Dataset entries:

□ □ □ □ □

-- ==== Sys2Proof/Machine/Sys.lean ====
section
/-!
DEFINITION. Machine/Sys.lean: the SYS words of spec/18: TRAP, ERET, WFI, HALT (R375), the control registers and the CSR
words (R366, R367, R376), TLBINV (R379, R380), RMARK (R396), and the writes of control registers by hosts and firmware.
-/

namespace Sys2Proof.Machine

/-! ### Reading control registers (spec/18 R366, R367) -/

/-- Does a record await service (spec/18 R370)? -/
def State.awaits (s : State) (b : Block) (r : FRec) : Bool :=
  r.susp || r.op.isSome || (r.code == FCode.copyFault.num && (s.grid b.grid).lrec.trapen.getLsbD 3)
/-- The record of a block that has awaited service longest. -/
def State.firstWait (s : State) (b : Block) : Option Nat := ((b.faultq.filter (s.awaits b)).head?).map (·.id)
/-- The oldest block with a record awaiting service (spec/18 R370). -/
def State.svcPend (s : State) : Option Block :=
  (s.blocks.foldl (fun (a : Option (Nat × Block)) p => match s.firstWait p.2, a with
    | some i, some q => if i < q.1 then some (i, p.2) else a
    | some i, none => some (i, p.2)
    | none, _ => a) none).map (·.2)

/-- Is a service core the leader's (spec/18 R391)? -/
def Svc.leads (v : Svc) (slot : Nat) : Bool := v.started && !v.inReset && 1 ≤ v.epoch && v.leadSlot == slot
/-- SIP of a service core: 0 LINK_EVENT, 1 HEARTBEAT_LOST, 2 SVCREQ, 3 CLKCMP (spec/18 R367, R370). -/
def State.sip (s : State) (slot : Nat) : Nat :=
  let v := s.svc slot
  (if v.linkPend then 1 else 0) + (if v.hbPend then 2 else 0) + (if v.leads slot && s.svcPend.isSome then 4 else 0)
    + (if v.clkcmp.toNat ≤ s.now (320 + slot) then 8 else 0)

/-- The words of a fault record (spec/18 R371). -/
def FRec.words (r : FRec) : List Word :=
  [BitVec.ofNat 32 (2 ^ 31 + (if r.lost then 2 ^ 30 else 0) + (if r.imp then 2 ^ 29 else 0) + (if r.susp then 2 ^ 28 else 0)
      + r.code * 2 ^ 16 + r.slot * 2 ^ 12 + r.lane * 2 ^ 6 + r.sub),
   BitVec.ofNat 32 r.blkid, BitVec.truncate 32 r.pc, BitVec.truncate 32 (r.pc >>> 32), BitVec.truncate 32 r.val,
   BitVec.truncate 32 (r.val >>> 32), BitVec.truncate 32 r.lmask, BitVec.truncate 32 (r.lmask >>> 32)]
/-- BFRk: the head record of the selected block; 0 where there is none (spec/18 R367, R371). -/
def State.bfrWord (s : State) (k : Nat) : Word := match s.selected.bind fun p => (s.block (handle p.1 p.2)).faultq.head? with
  | some r => r.words.getD k 0
  | none => 0
/-- BCTL: a command that waits, ERR, STATE (spec/18 R372). -/
def State.bctlWord (s : State) : Word :=
  BitVec.ofNat 32 (fld s.pkg.bctl 28 4 * 2 ^ 28 + (if s.pkg.bctlErr then 2 ^ 27 else 0)
    + (match s.selected with | some p => s.blockState p.1 p.2 | none => 0) * 2 ^ 24)

/-- The compute core whose instances a core reaches: its own, or for the pair of a compute die the one CORESEL names
(spec/18 R366). -/
def State.csrCore (s : State) (c : Nat) : Nat := if isSvc c then 40 * svcSlot c + (s.svc (svcSlot c)).coresel else c
/-- The memory die of a service pair. -/
def pairDie (c : Nat) : Nat := c - 328
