/-! ### The issue logic, launches, pre-emption -/

/-- The events of the issue logic. A fetch appends the word at the next address to the thread's window, or faults at it; a word that
decodes to none faults with its code and itself as VAL; room in the fault queue lets held threads reissue; 1,024 clocks of
eligibility make a thread urgent; a demotion and a rejection end; a gather opens, and completes with the threads present (spec/02
R32, R33, R52, spec/03 R65, R85, spec/08 R155, spec/09 R178, spec/18 R370). -/
def Obligations.IssueEvents : Prop :=
  ∀ (s : State) (t : Tid), s.has t = true →
    let th := s.thread t
    let b := s.block t.blk
    let now := s.now b.core
    let only := fun (s' : State) => SameValues s s' ∧ s'.ops = s.ops ∧ ∀ u, u ≠ t → s'.thread u = s.thread u
    (isSvc b.core = false → b.onCore = true → th.status = .live → s.mayFetch t = true → ∀ w, s.fetchWord t th.fetchPc = .ok w →
      ∃ s', exec (.instructionFetch t) s = .next s' ∧ only s' ∧ (s'.thread t).pc = th.pc ∧
        (s'.thread t).win[th.fetchIx]? = some { word := some w } ∧
        (∀ k, k ≠ th.fetchIx → (s'.thread t).win[k]? = th.win[k]?)) ∧
    (isSvc b.core = false → th.win = [] → s.runs t = true → th.trap = none → max th.fpAt th.readyAt ≤ now → b.faultq.length < 16 →
      ∀ f, s.fetchWord t th.pc = .error f → ∃ s', exec (.instructionFetch t) s = .next s' ∧ only s' ∧
        Faulted s s' t.blk [t] f.code.num th.pc f.val) ∧
    (∀ w r l, isSvc b.core = false → th.win = { word := some w, issued := false } :: l → s.runs t = true → th.trap = none →
      th.heldAt = none → max th.fpAt th.readyAt ≤ now → b.faultq.length < 16 → s.decodeWord t w = .error r →
      ∃ s', exec (.decodeFault [t]) s = .next s' ∧ only s' ∧ Faulted s s' t.blk [t] (rejectCode r).num th.pc w) ∧
    (b.held ≠ [] → b.faultq.length < 16 → ∃ s', exec (.faultEventReissue t.blk) s = .next s' ∧ SameValues s s' ∧
      (s'.block t.blk).held = [] ∧ (s'.block t.blk).faultq = b.faultq ∧ s'.thread t = th) ∧
    (∀ w i a l, th.win = { word := some w, issued := false, elig := some a } :: l → s.decodeWord t w = .ok i → s.runs t = true →
      th.trap = none → th.heldAt = none → s.elig t th.pc i = true → a + 1024 ≤ s.stamp b.core → th.urgent = false →
      ∃ s', exec (.urgentAgeing t) s = .next s' ∧ only s' ∧ s'.thread t = { th with urgent := true }) ∧
    (th.yield = 1 → ∃ s', exec (.yieldDemotionEnd t) s = .next s' ∧ only s' ∧ s'.thread t = { th with yield := 0 }) ∧
    (∀ r, th.rejected = some r → r + 8 ≤ now → ∃ s', exec (.mshrRejectRetry t) s = .next s' ∧ SameValues s s' ∧
      s'.thread t = { th with rejected := none } ∧
      ∀ u, s'.thread u = s.thread u ∨ (s'.thread u = { s.thread u with rejected := none } ∧ (s.block u.blk).core = b.core ∧
        (s.thread u).rejected = some r ∧ (s.thread u).pc = th.pc)) ∧
    (∀ pc, s.arrivedAt t = some pc →
      (∀ g ∈ (s.core b.core).gathers, ¬ (g.blk = t.blk ∧ g.row = t.row ∧ g.pc = pc ∧ g.done = none)) →
      ∃ s', exec (.gatherOpen t) s = .next s' ∧ SameValues s s' ∧ (s'.core b.core).gathers = (s.core b.core).gathers ++
        [{ blk := t.blk, row := t.row, pc := pc, since := now, win := b.xlwin.toNat }]) ∧
    ∀ g, s.present g ≠ [] → g.blk = t.blk → g.row = t.row →
      let full := fun (s' : State) => SameValues s s' ∧ ∃ g' ∈ (s'.core b.core).gathers, g' = { g with done := some (s.present g), doneAt := s.stamp b.core }
      (s.openGather t.blk t.row s.rowHere = some g → ∃ s', exec (.gatherComplete t.blk t.row) s = .next s' ∧ full s') ∧
      (s.openGather t.blk t.row (fun x => decide (x.since + x.win ≤ now)) = some g →
        ∃ s', exec (.gatherWindowClose t.blk t.row) s = .next s' ∧ full s')

/-- Mailboxes, threads, blocks and grids. A host's mailbox write lands and wakes; a drained thread is released; a block whose threads
are released completes, its postings withdrawn; a complete grid takes its status and writes it with DONEVAL; a distributor pulls
the first candidate; a block starts with every thread at the entry, zeroed; a tail write takes its records or is refused; GRIDNEXT
is never 0 nor has bit 31 set (spec/01 R21, R28, spec/03 R86, spec/04 R100, spec/12 R261, spec/18 R367, R389). -/
def Obligations.BlocksAndGrids : Prop :=
  ∀ (s : State) (key blk : Nat) (g : Grid) (b : Block), s.grids.find key = some g → s.blocks.find blk = some b →
    (∀ c (k : Fin 16) v, c < 320 → s.capturing = false → s.replaying = false → ∃ s', exec (.hostMailboxWrite c k v) s = .next s' ∧
      SameValues s s' ∧ (s'.core c).mb.find k = some v ∧ (s'.core c).mbAt = some (s.now c)) ∧
    (∀ t : Tid, t.blk = blk → (b.threads.find t.idx).isSome = true → (s.thread t).status = .exited ∨ (s.thread t).status = .killed →
      (∀ c, (s.thread t).cnt c = 0) → (∀ o ∈ s.ops, t ∉ o.tids) → ∃ s', exec (.threadRelease t) s = .next s' ∧ SameValues s s' ∧
        s'.thread t = { s.thread t with status := .released, pend := [], freed := s.now b.core + 1 } ∧ s'.ops = s.ops) ∧
    (isSvc b.core = false → b.bstate = .resident → (∀ p ∈ b.threads, p.2.status = .released) → (∀ o ∈ s.ops, o.blk ≠ blk) →
      ∃ s', exec (.blockComplete blk) s = .next s' ∧ (s'.block blk).bstate = .completed ∧ (s'.block blk).ring = none ∧
        s'.fabric.posts = s.fabric.posts.filter (·.blk != blk) ∧ s'.ops = s.ops ∧ (b.grid = key → b.blkid ∈ (s'.grid key).doneBlks)) ∧
    (g.complete = false → g.refuse = false → g.lrec.nblk ≤ g.nextBlk → g.lrec.nblk ≤ g.doneBlks.length → g.rel = [] →
      let code := if g.killed then 3 else if g.faulted then 2 else 0
      ∃ s', exec (.gridComplete key) s = .next s' ∧
        (s'.grid key).status = (if g.killed then .killed else if g.faulted then .faulted else .done) ∧
        (∀ u, (s'.thread u).x = (s.thread u).x ∧ (s'.thread u).preds = (s.thread u).preds) ∧
        (g.lrec.doneva = 0 → SameBytes s s') ∧
        ∀ pa, g.lrec.doneva ≠ 0 → s.roomy 128 → s.sysAccess g.lrec.cid g.lrec.level g.lrec.doneva 8 .w = some pa →
          (∀ k < 8, s.planeOff (pa + k) = false) →
          ∀ k < 8, s'.homeByte (pa + k) = BitVec.ofNat 8 ((code + g.lrec.doneval.toNat * 2 ^ 32) / 2 ^ (8 * k))) ∧
    (∀ die (q : Fin 16), ∀ p ∈ s.candidates die, die < 8 → s.pkg.suspended = false → (s.grid p.2.1).queue = q.val →
      (∀ r ∈ s.candidates die, r = p ∨ p.1 < r.1) → ∃ s', exec (.recordPull die q) s = .next s' ∧ SameValues s s' ∧
        (s'.die die).job = some (p.2.1, p.2.2) ∧ ∀ d, d ≠ die → s'.die d = s.die d) ∧
    (∀ c base, c < 320 → g.lrec.cores = false → g.lrec.gfx = false → g.lrec.qg = false → g.lrec.dgn = 0 → g.unplaced = true →
      (s.die (c / 40)).job = some (key, none) → s.inPart g.lrec.part (c / 40) = true → s.pkg.suspended = false →
      s.capturing = false → g.nextBlk ∉ g.killedBlks → s.fits [] g.lrec.need c = some base →
      ∃ s', exec (.blockPlacement key [c]) s = .next s' ∧ (s'.die (c / 40)).job = none ∧ (s'.grid key).nextBlk = g.nextBlk + 1 ∧
        (s'.grid key).status = .running ∧
        let hd := handle key g.nextBlk
        let b' := s'.block hd
        b'.core = c ∧ b'.grid = key ∧ b'.blkid = g.nextBlk ∧ b'.spadBase = base ∧ b'.spadSize = g.lrec.spadb ∧ b'.g = [] ∧
        b'.bstate = .resident ∧ b'.fs = g.fs ∧ b'.threads.length = 64 * g.lrec.nrow ∧
        (∀ i < 64 * g.lrec.nrow, let th := s'.thread ⟨hd, i⟩
          th.pc = g.lrec.entry ∧ th.level = g.lrec.level ∧ th.x = [] ∧ th.preds = 0 ∧ th.status = .live ∧ ∀ k, th.cnt k = 0) ∧
        ∀ k < 16, g.lrec.mbmask.getLsbD k = true → (s'.core c).mb.find k = some (g.lrec.mbs.getD k 0)) ∧
    (∀ (q : Fin 16) (v : Word), let r := s.ringq q.val
      let size := r.ctl.toNat % 2 ^ 16
      let n := (v.toNat + size - r.tail % size) % size
      (size ≤ v.toNat → exec (.qtailWrite q v) s = .next { s with outs := s.outs ++ [.hostErr q.val] }) ∧
      (v.toNat < size → size ≤ r.recs.length + n →
        exec (.qtailWrite q v) s = .next { s with outs := s.outs ++ [.hostErr q.val] }) ∧
      (v.toNat < size → r.recs.length + n < size → ∃ s', exec (.qtailWrite q v) s = .next s' ∧ (s'.ringq q.val).tail = v.toNat ∧
        ((s'.ringq q.val).head + (s'.ringq q.val).recs.length) % size = (r.head + r.recs.length + n) % size)) ∧
    ∀ v : Word, (v = 0 ∨ v.getLsbD 31 = true → exec (.gridnextWrite v) s = .next { s with outs := s.outs ++ [.hostErr 0] }) ∧
      (v ≠ 0 → v.getLsbD 31 = false → exec (.gridnextWrite v) s = .next { s with pkg := { s.pkg with gridnext := v } })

□ □ □ □ □

Exercise goal:
The lines to return run from the one containing "((s'.ringq q.val).head +" through the last line of the records above. Give them exactly and include nothing more.

Response to this task:
        ((s'.ringq q.val).head + (s'.ringq q.val).recs.length) % size = (r.head + r.recs.length + n) % size)) ∧
    ∀ v : Word, (v = 0 ∨ v.getLsbD 31 = true → exec (.gridnextWrite v) s = .next { s with outs := s.outs ++ [.hostErr 0] }) ∧
      (v ≠ 0 → v.getLsbD 31 = false → exec (.gridnextWrite v) s = .next { s with pkg := { s.pkg with gridnext := v } })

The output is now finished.